== Your objective ==
Within the data below, count the lines that include the word "keycnt". Provide the number and nothing further.

(Collected data entries)
-- ==== Sys2Proof/Laws/Block.lean ====
section
/-! SUPPORT. What the word sequences of the block transfers do: reading words changes nothing but the save history and the
diagnostics; writing words reaches the bus only; loading registers changes the registers only. -/

namespace Sys2Proof.Machine

/-- Alignment to a word, as a number. -/
theorem alignTo_four_toNat (a : Word) : (alignTo a 4).toNat = a.toNat / 4 * 4 := by
  unfold alignTo
  rw [BitVec.toNat_and, show (~~~(BitVec.ofNat 32 (4 - 1))).toNat = 2 ^ 32 - 2 ^ 2 by decide]
  apply Nat.eq_of_testBit_eq
  intro i
  rw [show a.toNat / 4 * 4 = 2 ^ 2 * (a.toNat / 2 ^ 2) by omega, Nat.testBit_two_pow_mul, Nat.testBit_div_two_pow, Nat.testBit_and,
    show (2 : Nat) ^ 32 - 2 ^ 2 = 2 ^ 2 * (2 ^ 30 - 1) by decide, Nat.testBit_two_pow_mul, Nat.testBit_two_pow_sub_one]
  by_cases h : 2 ≤ i
  · by_cases h2 : i < 32
    · simp [h, show i - 2 < 30 by omega, show i - 2 + 2 = i by omega]
    · have : a.toNat.testBit i = false :=
        Nat.testBit_lt_two_pow (Nat.lt_of_lt_of_le a.isLt (Nat.pow_le_pow_right (by decide) (by omega)))
      simp [h, this, show i - 2 + 2 = i by omega]
  · simp [h]

theorem alignTo_add_four (a : Word) : alignTo (a + 4) 4 = alignTo a 4 + 4 := by
  apply BitVec.eq_of_toNat_eq
  have h := a.isLt
  rw [alignTo_four_toNat, BitVec.toNat_add, BitVec.toNat_add, alignTo_four_toNat]
  have e : (4 : Word).toNat = 4 := rfl
  rw [e]
  omega

namespace State

/-- Reading words changes nothing but the save device's history and the diagnostic stream. -/
theorem readWords_frame (n : Nat) : ∀ (s : State) (a : Word), ∃ h d, (s.readWords a n).2 = { s with save := h, diags := d } := by
  induction n with
  | zero => exact fun s _ => ⟨s.save, s.diags, rfl⟩
  | succ n ih =>
    intro s a
    obtain ⟨h1, d1, e1⟩ := memRead_frame s a 4
    obtain ⟨h2, d2, e2⟩ := ih (s.memRead a 4).2 (a + 4)
    exact ⟨h2, d2, e2.trans (by rw [e1])⟩

theorem readWords_length (n : Nat) : ∀ (s : State) (a : Word), (s.readWords a n).1.length = n := by
  induction n with
  | zero => exact fun _ _ => rfl
  | succ n ih => exact fun s a => congrArg (· + 1) (ih (s.memRead a 4).2 (a + 4))

/-- Two states alike in what the bus sees read the same words. -/
theorem BusEq.readWords (n : Nat) : ∀ {s t : State}, BusEq s t → ∀ a, (t.readWords a n).1 = (s.readWords a n).1 := by
  induction n with
  | zero => exact fun _ _ => rfl
  | succ n ih =>
    intro s t h a
    have h2 : BusEq (s.memRead a 4).2 (t.memRead a 4).2 := by
      have h3 := (h.readBytes 4 (alignTo a 4)).2
      unfold State.memRead State.busRead
      simp only
      constructor <;> (split <;> split) <;> first
        | exact h3.mem | exact h3.params | exact h3.save | exact h3.dma | exact h3.timers | exact h3.lcd | exact h3.keycnt
        | exact h3.keys | exact h3.ie | exact h3.iflag | exact h3.ime
    show (t.memRead a 4).1 :: ((t.memRead a 4).2.readWords (a + 4) n).1 = _
    rw [h.memRead a 4, ih h2 (a + 4)]; rfl

@[simp] theorem readWords_gpr (s : State) (a : Word) (n : Nat) : (s.readWords a n).2.gpr = s.gpr := by
  obtain ⟨h, d, e⟩ := readWords_frame n s a; rw [e]
@[simp] theorem readWords_r15 (s : State) (a : Word) (n : Nat) : (s.readWords a n).2.r15 = s.r15 := by
  obtain ⟨h, d, e⟩ := readWords_frame n s a; rw [e]
@[simp] theorem readWords_pcWrite (s : State) (a : Word) (n : Nat) : (s.readWords a n).2.pcWrite = s.pcWrite := by
  obtain ⟨h, d, e⟩ := readWords_frame n s a; rw [e]
@[simp] theorem readWords_cpsr (s : State) (a : Word) (n : Nat) : (s.readWords a n).2.cpsr = s.cpsr := by
  obtain ⟨h, d, e⟩ := readWords_frame n s a; rw [e]
@[simp] theorem readWords_spsrFiq (s : State) (a : Word) (n : Nat) : (s.readWords a n).2.spsrFiq = s.spsrFiq := by
  obtain ⟨h, d, e⟩ := readWords_frame n s a; rw [e]
@[simp] theorem readWords_spsrIrq (s : State) (a : Word) (n : Nat) : (s.readWords a n).2.spsrIrq = s.spsrIrq := by
  obtain ⟨h, d, e⟩ := readWords_frame n s a; rw [e]
@[simp] theorem readWords_spsrSvc (s : State) (a : Word) (n : Nat) : (s.readWords a n).2.spsrSvc = s.spsrSvc := by
  obtain ⟨h, d, e⟩ := readWords_frame n s a; rw [e]
@[simp] theorem readWords_spsrAbt (s : State) (a : Word) (n : Nat) : (s.readWords a n).2.spsrAbt = s.spsrAbt := by
  obtain ⟨h, d, e⟩ := readWords_frame n s a; rw [e]
@[simp] theorem readWords_spsrUnd (s : State) (a : Word) (n : Nat) : (s.readWords a n).2.spsrUnd = s.spsrUnd := by
  obtain ⟨h, d, e⟩ := readWords_frame n s a; rw [e]
@[simp] theorem readWords_pipeE (s : State) (a : Word) (n : Nat) : (s.readWords a n).2.pipeE = s.pipeE := by
  obtain ⟨h, d, e⟩ := readWords_frame n s a; rw [e]
@[simp] theorem readWords_pipeD (s : State) (a : Word) (n : Nat) : (s.readWords a n).2.pipeD = s.pipeD := by
  obtain ⟨h, d, e⟩ := readWords_frame n s a; rw [e]
@[simp] theorem readWords_pipeF (s : State) (a : Word) (n : Nat) : (s.readWords a n).2.pipeF = s.pipeF := by
  obtain ⟨h, d, e⟩ := readWords_frame n s a; rw [e]
@[simp] theorem readWords_pipeValid (s : State) (a : Word) (n : Nat) : (s.readWords a n).2.pipeValid = s.pipeValid := by
  obtain ⟨h, d, e⟩ := readWords_frame n s a; rw [e]
@[simp] theorem readWords_halted (s : State) (a : Word) (n : Nat) : (s.readWords a n).2.halted = s.halted := by
  obtain ⟨h, d, e⟩ := readWords_frame n s a; rw [e]
@[simp] theorem readWords_ie (s : State) (a : Word) (n : Nat) : (s.readWords a n).2.ie = s.ie := by
  obtain ⟨h, d, e⟩ := readWords_frame n s a; rw [e]
@[simp] theorem readWords_iflag (s : State) (a : Word) (n : Nat) : (s.readWords a n).2.iflag = s.iflag := by
  obtain ⟨h, d, e⟩ := readWords_frame n s a; rw [e]
@[simp] theorem readWords_ime (s : State) (a : Word) (n : Nat) : (s.readWords a n).2.ime = s.ime := by
  obtain ⟨h, d, e⟩ := readWords_frame n s a; rw [e]
@[simp] theorem readWords_dma (s : State) (a : Word) (n : Nat) : (s.readWords a n).2.dma = s.dma := by
  obtain ⟨h, d, e⟩ := readWords_frame n s a; rw [e]
@[simp] theorem readWords_vblankPulse (s : State) (a : Word) (n : Nat) : (s.readWords a n).2.vblankPulse = s.vblankPulse := by
  obtain ⟨h, d, e⟩ := readWords_frame n s a; rw [e]
@[simp] theorem readWords_hblankPulse (s : State) (a : Word) (n : Nat) : (s.readWords a n).2.hblankPulse = s.hblankPulse := by
  obtain ⟨h, d, e⟩ := readWords_frame n s a; rw [e]
@[simp] theorem readWords_timers (s : State) (a : Word) (n : Nat) : (s.readWords a n).2.timers = s.timers := by
  obtain ⟨h, d, e⟩ := readWords_frame n s a; rw [e]
@[simp] theorem readWords_lcd (s : State) (a : Word) (n : Nat) : (s.readWords a n).2.lcd = s.lcd := by
  obtain ⟨h, d, e⟩ := readWords_frame n s a; rw [e]
@[simp] theorem readWords_keycnt (s : State) (a : Word) (n : Nat) : (s.readWords a n).2.keycnt = s.keycnt := by
  obtain ⟨h, d, e⟩ := readWords_frame n s a; rw [e]
@[simp] theorem readWords_keyState (s : State) (a : Word) (n : Nat) : (s.readWords a n).2.keyState = s.keyState := by
  obtain ⟨h, d, e⟩ := readWords_frame n s a; rw [e]
@[simp] theorem readWords_keyInput (s : State) (a : Word) (n : Nat) : (s.readWords a n).2.keyInput = s.keyInput := by
  obtain ⟨h, d, e⟩ := readWords_frame n s a; rw [e]
@[simp] theorem readWords_mem (s : State) (a : Word) (n : Nat) : (s.readWords a n).2.mem = s.mem := by
  obtain ⟨h, d, e⟩ := readWords_frame n s a; rw [e]
@[simp] theorem readWords_params (s : State) (a : Word) (n : Nat) : (s.readWords a n).2.params = s.params := by
  obtain ⟨h, d, e⟩ := readWords_frame n s a; rw [e]
@[simp] theorem readWords_pixels (s : State) (a : Word) (n : Nat) : (s.readWords a n).2.pixels = s.pixels := by
  obtain ⟨h, d, e⟩ := readWords_frame n s a; rw [e]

== Exercise response ==
2